### Stored items

/-- What one port tells S at the beat; what it posts are notices. -/
theorem portTells_service (h : u.portTells p posts) (hs : SameFor p b u) :
    (∀ o, OnlyNotices o posts) ∧ noticesTo .service posts = (b.eventOf p).toList := by
  obtain ⟨hadm, hjoin, helse⟩ := h
  rw [hs.tb, hs.admits] at hadm
  rw [hs.tb, hs.joinEnds] at hjoin
  rw [hs.tb, hs.admits, hs.joinEnds] at helse
  unfold State.eventOf
  cases ha : b.admits b.tb.beat p with
  | true =>
    rw [hadm ha]
    refine ⟨fun o => onlyNotices_admitPosts o u p, ?_⟩
    rw [noticesTo_admitPosts_service, hs.ports]
    rfl
  | false =>
    cases hj : b.joinEnds b.tb.beat p with
    | true =>
      rw [hjoin hj]
      refine ⟨fun o => onlyNotices_postsTo o _ _, ?_⟩
      rw [noticesTo_postsTo, if_pos rfl, hs.ports, Port.afterFailure]
      by_cases hf : 3 ≤ (b.ports[p]).failures + 1
      · simp only [hf, if_true, Bool.false_eq_true, if_false, Option.toList_some]
      · simp only [hf, if_true, Bool.false_eq_true, if_false, Option.toList_some]
    | false =>
      obtain ⟨hnotices, -⟩ := helse ha hj
      refine ⟨fun o x hx _ => (hnotices x hx).2, noticesTo_other (fun x hx => (hnotices x hx).1) (by simp)⟩

theorem takenBy_nil (ha : b.admits b.tb.beat p = false) : b.takenBy p = [] := by
  refine List.filter_eq_nil_iff.mpr fun st _ h => ?_
  obtain ⟨r, -, hr⟩ := (Option.any_eq_true _ _).mp h
  have hr : b.adopterIn allPorts r = some p := beq_iff_eq.mp hr
  unfold State.adopterIn at hr
  split at hr
  · have := List.find?_some hr
    rw [ha] at this; cases this
  · cases hr

/-- What one port tells another where nothing is shed: of the orphans that it takes up. -/
theorem portTells_port (h : u.portTells p posts) (hpre : PortsTaken pre b u) (hall : allPorts = pre ++ p :: rest)
    (hp : p ∉ pre) (hagree : b.TapsAgree) (hshed : ¬ b.portSheds p (fun _ => True)) (c : PortIx) :
    noticesTo (.port c) posts = (b.takenBy p).flatMap (b.resumeNotices c p) := by
  have hs := hpre.same hp
  obtain ⟨hadm, hjoin, helse⟩ := h
  rw [hs.tb, hs.admits] at hadm
  rw [hs.tb, hs.joinEnds] at hjoin
  rw [hs.tb, hs.admits, hs.joinEnds] at helse
  cases ha : b.admits b.tb.beat p with
  | true =>
    rw [hadm ha, noticesTo_admitPosts_port, hpre.orphans hall ha hp, noticesTo_flatMap]
    refine List.flatMap_congr fun st hst => ?_
    obtain ⟨r, hr, -⟩ := (Option.any_eq_true _ _).mp (List.mem_filter.mp hst).2
    obtain ⟨fifo, hu, htap⟩ : ∃ fifo, u.streams[st] = some { b.streamTaken pre r with fifo := fifo } ∧ True := by
      obtain ⟨streams, store, taps, posts, rfl, -, -, hstreams⟩ := hpre
      obtain ⟨fifo, hst, -⟩ := hstreams st
      exact ⟨fifo, by rw [hr] at hst; exact hst, trivial⟩
    obtain ⟨h1, h2, -⟩ := streamTaken_tap b pre r
    rw [noticesTo_adoptPosts (hpre.agree hagree) hu, hpre.tapNotices, State.resumeNotices, hr]
    simp only [h1, h2, Option.map_some, Option.getD_some]
  | false =>
    rw [takenBy_nil ha, List.flatMap_nil]
    cases hj : b.joinEnds b.tb.beat p with
    | true => rw [hjoin hj, noticesTo_postsTo, if_neg (by simp)]
    | false => rw [(helse ha hj).2 (mt (hs.portSheds _).mp hshed)]; rfl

### WHAT THE TASK REQUIRES
What is needed is a word-for-word restatement of all the data.

### RESPONSE AREA
/-- What one port tells S at the beat; what it posts are notices. -/
theorem portTells_service (h : u.portTells p posts) (hs : SameFor p b u) :
    (∀ o, OnlyNotices o posts) ∧ noticesTo .service posts = (b.eventOf p).toList := by
  obtain ⟨hadm, hjoin, helse⟩ := h
  rw [hs.tb, hs.admits] at hadm
  rw [hs.tb, hs.joinEnds] at hjoin
  rw [hs.tb, hs.admits, hs.joinEnds] at helse
  unfold State.eventOf
  cases ha : b.admits b.tb.beat p with
  | true =>
    rw [hadm ha]
    refine ⟨fun o => onlyNotices_admitPosts o u p, ?_⟩
    rw [noticesTo_admitPosts_service, hs.ports]
    rfl
  | false =>
    cases hj : b.joinEnds b.tb.beat p with
    | true =>
      rw [hjoin hj]
      refine ⟨fun o => onlyNotices_postsTo o _ _, ?_⟩
      rw [noticesTo_postsTo, if_pos rfl, hs.ports, Port.afterFailure]
      by_cases hf : 3 ≤ (b.ports[p]).failures + 1
      · simp only [hf, if_true, Bool.false_eq_true, if_false, Option.toList_some]
      · simp only [hf, if_true, Bool.false_eq_true, if_false, Option.toList_some]
    | false =>
      obtain ⟨hnotices, -⟩ := helse ha hj
      refine ⟨fun o x hx _ => (hnotices x hx).2, noticesTo_other (fun x hx => (hnotices x hx).1) (by simp)⟩

theorem takenBy_nil (ha : b.admits b.tb.beat p = false) : b.takenBy p = [] := by
  refine List.filter_eq_nil_iff.mpr fun st _ h => ?_
  obtain ⟨r, -, hr⟩ := (Option.any_eq_true _ _).mp h
  have hr : b.adopterIn allPorts r = some p := beq_iff_eq.mp hr
  unfold State.adopterIn at hr
  split at hr
  · have := List.find?_some hr
    rw [ha] at this; cases this
  · cases hr

/-- What one port tells another where nothing is shed: of the orphans that it takes up. -/
theorem portTells_port (h : u.portTells p posts) (hpre : PortsTaken pre b u) (hall : allPorts = pre ++ p :: rest)
    (hp : p ∉ pre) (hagree : b.TapsAgree) (hshed : ¬ b.portSheds p (fun _ => True)) (c : PortIx) :
    noticesTo (.port c) posts = (b.takenBy p).flatMap (b.resumeNotices c p) := by
  have hs := hpre.same hp
  obtain ⟨hadm, hjoin, helse⟩ := h
  rw [hs.tb, hs.admits] at hadm
  rw [hs.tb, hs.joinEnds] at hjoin
  rw [hs.tb, hs.admits, hs.joinEnds] at helse
  cases ha : b.admits b.tb.beat p with
  | true =>
    rw [hadm ha, noticesTo_admitPosts_port, hpre.orphans hall ha hp, noticesTo_flatMap]
    refine List.flatMap_congr fun st hst => ?_
    obtain ⟨r, hr, -⟩ := (Option.any_eq_true _ _).mp (List.mem_filter.mp hst).2
    obtain ⟨fifo, hu, htap⟩ : ∃ fifo, u.streams[st] = some { b.streamTaken pre r with fifo := fifo } ∧ True := by
      obtain ⟨streams, store, taps, posts, rfl, -, -, hstreams⟩ := hpre
      obtain ⟨fifo, hst, -⟩ := hstreams st
      exact ⟨fifo, by rw [hr] at hst; exact hst, trivial⟩
    obtain ⟨h1, h2, -⟩ := streamTaken_tap b pre r
    rw [noticesTo_adoptPosts (hpre.agree hagree) hu, hpre.tapNotices, State.resumeNotices, hr]
    simp only [h1, h2, Option.map_some, Option.getD_some]
  | false =>
    rw [takenBy_nil ha, List.flatMap_nil]
    cases hj : b.joinEnds b.tb.beat p with
    | true => rw [hjoin hj, noticesTo_postsTo, if_neg (by simp)]
    | false => rw [(helse ha hj).2 (mt (hs.portSheds _).mp hshed)]; rfl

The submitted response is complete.